Even the rating agencies failed. They were afraid to offend their clients with poor ratings.
ReliableInsider 1 year ago
@Dauist34
Like everyone else on earth, people in the financial services industry need a few rules to follow. Even Alan Greenspan now admits this. Ayn Rand was wrong. The federal government is not the Soviet Union. It's not over-regulating. Because banks corrupt government with big campaign contributions, the Bush administration was UNDER-regulating.
ReliableInsider 1 year ago
@Dauist34
Anyone who has a credit card knows that banking is not the ethical industry it once was. It used to be ethical and dull. Now it's exciting and utterly amoral.
And desperately in need of a few basic rules to follow.
ReliableInsider 1 year ago 2
@Dauist34
What creates the moral hazard is that bankers no longer -want- a job for life. They want to get in, make big bucks fast, and retire. As mergers and acquisitions accelerate, there is no longer any such thing as a bank having a "reputation". If we want them to have an incentive not to fail, we've got to create one.
ReliableInsider 1 year ago
@Dauist34
Why don't we just pay bankers in stock options that can't be exercised within the next twenty years.
THEN watch them suddenly start to care about the long-term health of their own company.

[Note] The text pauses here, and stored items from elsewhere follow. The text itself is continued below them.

theorem State.cacheLoad_kept {q : List Instr} {s : State} {c : CtxId} {a : Word} {n code : Nat} (hs : Kept q s) :
    Kept2 q (State.cacheLoad s c a n code) := by
  delta State.cacheLoad
  lift_lets -underBinder
  repeat' first
    | with_reducible assumption
    | (extract_lets +onlyGivenNames -underBinder x; refine (fun hx : Kept q x => ?_) ?_; clear_value x; rotate_left; subst x)
    | (extract_lets +onlyGivenNames -underBinder x; clear_value x)
    | with_reducible apply State.l1Purge_kept
    | with_reducible apply State.recall_kept
    | with_reducible apply State.l1dTouch_kept
    | with_reducible apply State.perf_kept
    | with_reducible apply Kept2.mk
    | split

theorem State.cacheFill_kept {q : List Instr} {s : State} {c : CtxId} {a : Word} {d : List Byte} (hs : Kept q s) :
    Kept q (State.cacheFill s c a d) := by
  delta State.cacheFill
  lift_lets -underBinder
  repeat' first
    | with_reducible assumption
    | (extract_lets +onlyGivenNames -underBinder x; refine (fun hx : Kept q x => ?_) ?_; clear_value x; rotate_left; subst x)
    | (extract_lets +onlyGivenNames -underBinder x; clear_value x)
    | with_reducible apply State.l1Purge_kept
    | with_reducible apply State.l1dAllocate_kept
    | with_reducible apply State.l1dPut_kept
    | with_reducible apply State.l1dTouch_kept
    | split
    | with_reducible (refine Kept.other ?_; assumption)

theorem State.cacheStore_kept {q : List Instr} {s : State} {c : CtxId} {a : Word} {d : List Byte} (hs : Kept q s) :
    Kept q (State.cacheStore s c a d) := by
  delta State.cacheStore
  lift_lets -underBinder
  repeat' first
    | with_reducible assumption
    | (extract_lets +onlyGivenNames -underBinder x; refine (fun hx : Kept q x => ?_) ?_; clear_value x; rotate_left; subst x)
    | (extract_lets +onlyGivenNames -underBinder x; clear_value x)
    | with_reducible apply State.l1Purge_kept
    | with_reducible apply State.l1dPut_kept
    | with_reducible refine kept_ite ?_ ?_
    | split
    | with_reducible (refine Kept.other ?_; assumption)

theorem State.invalLine_kept {q : List Instr} {s : State} {inst : Bool} {a : Word} (hs : Kept q s) :
    Kept q (State.invalLine s inst a) := by
  delta State.invalLine
  lift_lets -underBinder
  repeat' first
    | (extract_lets +onlyGivenNames -underBinder x; clear_value x)
    | split
    | with_reducible (refine Kept.other ?_; assumption)

theorem State.invalAll_kept {q : List Instr} {s : State} {inst : Bool} (hs : Kept q s) :
    Kept q (State.invalAll s inst) := by
  delta State.invalAll
  lift_lets -underBinder
  repeat' first
    | (extract_lets +onlyGivenNames -underBinder x; clear_value x)
    | split
    | with_reducible (refine Kept.other ?_; assumption)

theorem State.invalSector_kept {q : List Instr} {s : State} {a : Word} (hs : Kept q s) :
    Kept q (State.invalSector s a) := by
  delta State.invalSector
  lift_lets -underBinder
  repeat' first
    | (extract_lets +onlyGivenNames -underBinder x; clear_value x)
    | with_reducible (refine Kept.other ?_; assumption)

ReliableInsider 1 year ago
Can't stand Meacham.
MrBasilGanglia 1 year ago
Don't worry folks, we're doing great, we're number one and we have disney world. Don't worry, be happy.
nickfl1980 1 year ago
If he does not talk about profits, it does not mean he is not thinking it. He was a relationship banker because he understood that his bottom line and profits are dependent on strategic relationships and PR.
vorotnikova 1 year ago
We are $202 Trillion in debt. These scum bags who say they helped us avoid a great depression are idiots. Had the Government done absolutely nothing unemployment would be 7% or lower. Instead they passed more entitlements and further clouded the business environment making it near impossible for anyone to invest or hire. No one even knows what the top tax rates will be in 3 months from now or what Obamacare will cost. Total Failure, but what do you expect from socialists.
sdfkjllshadflhadfshl 1 year ago
I think you are simplifying it to an intellectually dishonest extent. The problems go back over 30 years and involve far more then the "evil" welfare state. Both parties are absolutely complicit.

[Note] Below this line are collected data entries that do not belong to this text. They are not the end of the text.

theorem State.resetLoses_kept {q : List Instr} {s : State} (hs : Kept q s) :
    Kept q (State.resetLoses s) := by
  delta State.resetLoses
  extract_lets r x
  have hx : Kept q x := by subst x; exact State.put_kept (State.loseLogic_kept (State.resetRegs_kept hs))
  clear_value x r
  exact Kept.fifos hx (by decide : (0 : Nat) ≤ 32) (by decide : (0 : Nat) ≤ 128) (by decide : (0 : Nat) ≤ 32)
    (by decide : (0 : Nat) ≤ 32)

theorem State.dropUnbegun_kept {q : List Instr} {s : State} (hs : Kept q s) :
    Kept q (State.dropUnbegun s) := by
  delta State.dropUnbegun
  lift_lets -underBinder
  repeat' first
    | (extract_lets +onlyGivenNames -underBinder x; clear_value x)
    | with_reducible (refine Kept.other ?_; assumption)

theorem execNodeDomainReset_kept {q : List Instr} {s : State} (hs : Kept q s) :
    OutKept q (execNodeDomainReset s) := by
  delta execNodeDomainReset
  lift_lets -underBinder
  repeat' first
    | with_reducible assumption
    | (extract_lets +onlyGivenNames -underBinder x; refine (fun hx : Kept q x => ?_) ?_; clear_value x; rotate_left; subst x)
    | (extract_lets +onlyGivenNames -underBinder x; clear_value x)
    | with_reducible apply State.dropUnbegun_kept
    | with_reducible apply State.resetLoses_kept
    | with_reducible apply State.settle_kept
    | with_reducible apply State.fence_kept
    | with_reducible apply State.ldo_kept
    | with_reducible apply State.stopEngines_kept
    | with_reducible apply State.put_kept
    | with_reducible apply OutKept.next
    | with_reducible refine kept_ite ?_ ?_
    | split
    | with_reducible (refine Kept.other ?_; assumption)

theorem execNodeResetRelease_kept {q : List Instr} {s : State} (hs : Kept q s) :
    OutKept q (execNodeResetRelease s) := by
  delta execNodeResetRelease
  lift_lets -underBinder
  repeat' first
    | with_reducible assumption
    | (extract_lets +onlyGivenNames -underBinder x; refine (fun hx : Kept q x => ?_) ?_; clear_value x; rotate_left; subst x)
    | (extract_lets +onlyGivenNames -underBinder x; clear_value x)
    | with_reducible apply State.initStarts_kept
    | with_reducible apply State.put_kept
    | with_reducible apply OutKept.next
    | with_reducible refine kept_ite ?_ ?_
    | with_reducible (refine Kept.other ?_; assumption)

theorem State.floorOn_kept {q : List Instr} {s : State} (hs : Kept q s) :
    Kept q (State.floorOn s) := by
  delta State.floorOn
  lift_lets -underBinder
  repeat' first
    | with_reducible assumption
    | (extract_lets +onlyGivenNames -underBinder x; refine (fun hx : Kept q x => ?_) ?_; clear_value x; rotate_left; subst x)
    | (extract_lets +onlyGivenNames -underBinder x; clear_value x)
    | with_reducible apply State.hwSet_kept
    | with_reducible apply State.put_kept
    | with_reducible refine kept_ite ?_ ?_
    | with_reducible (refine Kept.other ?_; assumption)

theorem execPwrWarn_kept {q : List Instr} {ns : Nat} {s : State} (hs : Kept q s) :
    OutKept q (execPwrWarn ns s) := by
  delta execPwrWarn
  refine OutKept.next (kept_ite ?_ hs)
  dsimp only
  refine kept_ite (Kept.other hs) (State.refresh_kept (State.floorOn_kept (Kept.other hs)))

theorem execFloorExit_kept {q : List Instr} {s : State} (hs : Kept q s) :
    OutKept q (execFloorExit s) := by
  delta execFloorExit
  repeat' first
    | with_reducible assumption
    | with_reducible apply State.refresh_kept
    | with_reducible apply State.hwSet_kept
    | with_reducible apply State.put_kept
    | with_reducible apply OutKept.next
    | with_reducible refine kept_ite ?_ ?_

theorem State.testOut_kept {q : List Instr} {s : State} {v d : Nat} (hs : Kept q s) :
    Kept q (State.testOut s v d) := by
  delta State.testOut
  lift_lets -underBinder
  repeat' first
    | (extract_lets +onlyGivenNames -underBinder x; clear_value x)
    | with_reducible (refine Kept.other ?_; assumption)

theorem execTestModeRise_kept {q : List Instr} {s : State} (hs : Kept q s) :
    OutKept q (execTestModeRise s) := by
  delta execTestModeRise
  lift_lets -underBinder
  repeat' first
    | with_reducible assumption
    | (extract_lets +onlyGivenNames -underBinder x; refine (fun hx : Kept q x => ?_) ?_; clear_value x; rotate_left; subst x)
    | (extract_lets +onlyGivenNames -underBinder x; clear_value x)
    | with_reducible apply State.resetRegs_kept
    | with_reducible apply State.settle_kept
    | with_reducible apply State.keyClear_kept
    | with_reducible apply State.fence_kept
    | with_reducible apply OutKept.next
    | with_reducible refine kept_ite ?_ ?_
    | with_reducible (refine Kept.other ?_; assumption)

theorem State.testWrite_kept {q : List Instr} {s : State} {a0 : TestAcc} (hs : Kept q s) :
    Kept q (State.testWrite s a0) := by
  delta State.testWrite
  repeat' first
    | with_reducible assumption
    | (extract_lets +onlyGivenNames -underBinder x; clear_value x)
    | with_reducible apply State.settle_kept
    | with_reducible apply State.writeReg_kept
    | with_reducible refine kept_ite ?_ ?_
    | split
    | with_reducible (refine Kept.other ?_; assumption)
    | (refine Kept.store ?_ (Mem.wf_put (Kept.mem hs)) (twf_tput_const (Kept.ecc hs)); with_reducible assumption)

theorem execTestAccess_kept {q : List Instr} {t : TestAcc} {s : State} (hs : Kept q s) :
    OutKept q (execTestAccess t s) := by
  delta execTestAccess
  lift_lets -underBinder
  repeat' first
    | with_reducible assumption
    | (extract_lets +onlyGivenNames -underBinder x; refine (fun hx : Kept q x => ?_) ?_; clear_value x; rotate_left; subst x)
    | with_reducible apply State.testWrite_kept
    | with_reducible apply State.testOut_kept
    | with_reducible apply OutKept.next
    | with_reducible refine kept_ite ?_ ?_

theorem State.mbistCol_kept {q : List Instr} {s : State} {m : Nat} {col : BitVec 10} (hs : Kept q s) :
    Kept q (State.mbistCol s m col) := by
  delta State.mbistCol
  repeat' first
    | with_reducible assumption
    | with_reducible apply State.useSpare_kept
    | with_reducible refine kept_ite ?_ ?_
    | split

theorem execMbistRun_kept {q : List Instr} {arr : MbistArray} {cols : List (BitVec 3 × BitVec 10)} {s : State} (hs : Kept q s) :
    OutKept q (execMbistRun arr cols s) := by
  delta execMbistRun
  refine OutKept.next (kept_ite ?_ hs)
  dsimp only
  refine kept_foldl ?_ fun x e hx => State.mbistCol_kept hx
  split
  · exact Kept.store hs twf_range_map twf_range_map
  · exact Kept.other hs
  · exact hs

/-! ### LinkRows -/

theorem State.onLink_kept {q : List Instr} {s : State} {p : Port} {f : State → State} (hs : Kept q s) (hf : ∀ x0, Kept q x0 → Kept q (f x0)) :
    OutKept q (State.onLink s p f) := by
  delta State.onLink
  repeat' first
    | with_reducible assumption
    | with_reducible apply State.settle_kept
    | with_reducible apply hf
    | with_reducible apply OutKept.next
    | with_reducible refine kept_ite ?_ ?_

theorem State.onLinkAfter_kept {q : List Instr} {s : State} {p : Port} {st n : Nat} {f : State → State} (hs : Kept q s) (hf : ∀ x0, Kept q x0 → Kept q (f x0)) :
    OutKept q (State.onLinkAfter s p st n f) := by
  delta State.onLinkAfter
  repeat' first
    | with_reducible assumption
    | with_reducible apply State.onLink_kept
    | with_reducible apply hf
    | split
    | with_reducible intro _

theorem State.onFrame_kept {q : List Instr} {s : State} {p : Port} {rx : List (List LaneWord)} (hs : Kept q s) :
    OutKept q (State.onFrame s p rx) := by
  delta State.onFrame
  repeat' first
    | with_reducible assumption
    | with_reducible apply State.onLink_kept
    | with_reducible apply State.rxFrame_kept
    | with_reducible intro _

theorem execFrameSend_kept {q : List Instr} {p : Port} {s : State} (hs : Kept q s) :
    OutKept q (execFrameSend p s) := by
  delta execFrameSend
  repeat' first
    | with_reducible assumption
    | with_reducible apply State.onLink_kept
    | with_reducible apply State.frameSend_kept
    | with_reducible intro _

theorem execDataFrame_kept {q : List Instr} {p : Port} {rx : List (List LaneWord)} {s : State} (hs : Kept q s) :
    OutKept q (execDataFrame p rx s) := by
  delta execDataFrame
  repeat' first
    | with_reducible assumption
    | with_reducible apply State.onFrame_kept

theorem execNullFrame_kept {q : List Instr} {p : Port} {rx : List (List LaneWord)} {s : State} (hs : Kept q s) :
    OutKept q (execNullFrame p rx s) := by
  delta execNullFrame
  repeat' first
    | with_reducible assumption
    | with_reducible apply State.onFrame_kept

theorem execCapFrame_kept {q : List Instr} {p : Port} {rx : List (List LaneWord)} {s : State} (hs : Kept q s) :
    OutKept q (execCapFrame p rx s) := by
  delta execCapFrame
  repeat' first
    | with_reducible assumption
    | with_reducible apply State.onFrame_kept

theorem execDetachFrame_kept {q : List Instr} {p : Port} {rx : List (List LaneWord)} {s : State} (hs : Kept q s) :
    OutKept q (execDetachFrame p rx s) := by
  delta execDetachFrame
  repeat' first
    | with_reducible assumption
    | with_reducible apply State.onFrame_kept

theorem execAlignWord_kept {q : List Instr} {p : Port} {rx : List LaneWord} {s : State} (hs : Kept q s) :
    OutKept q (execAlignWord p rx s) := by
  delta execAlignWord
  repeat' first
    | with_reducible assumption
    | with_reducible apply State.onLink_kept
    | with_reducible apply State.alignWord_kept
    | with_reducible intro _

theorem execNakTimerExpiry_kept {q : List Instr} {p : Port} {s : State} (hs : Kept q s) :
    OutKept q (execNakTimerExpiry p s) := by
  delta execNakTimerExpiry
  repeat' first
    | with_reducible assumption
    | (extract_lets +onlyGivenNames -underBinder x; clear_value x)
    | with_reducible apply State.onLink_kept
    | with_reducible apply State.setLnk_kept
    | with_reducible refine kept_ite ?_ ?_
    | with_reducible intro _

jimbobanalbeats 1 year ago
@jimbobanalbeats : the structural problem goes back 50 years now, when LBJ and his liberal revolution set the country on the wrong path. This has been discussed numerous times by Romers, now former chair of Obama's CEA and other economists since. Liberals started this macroeconomic trend of short-term debt financing to pay for wars and welfare systems they never intended to work out in longer-term. This is what a lot of economists, including Ferguson, is talking about.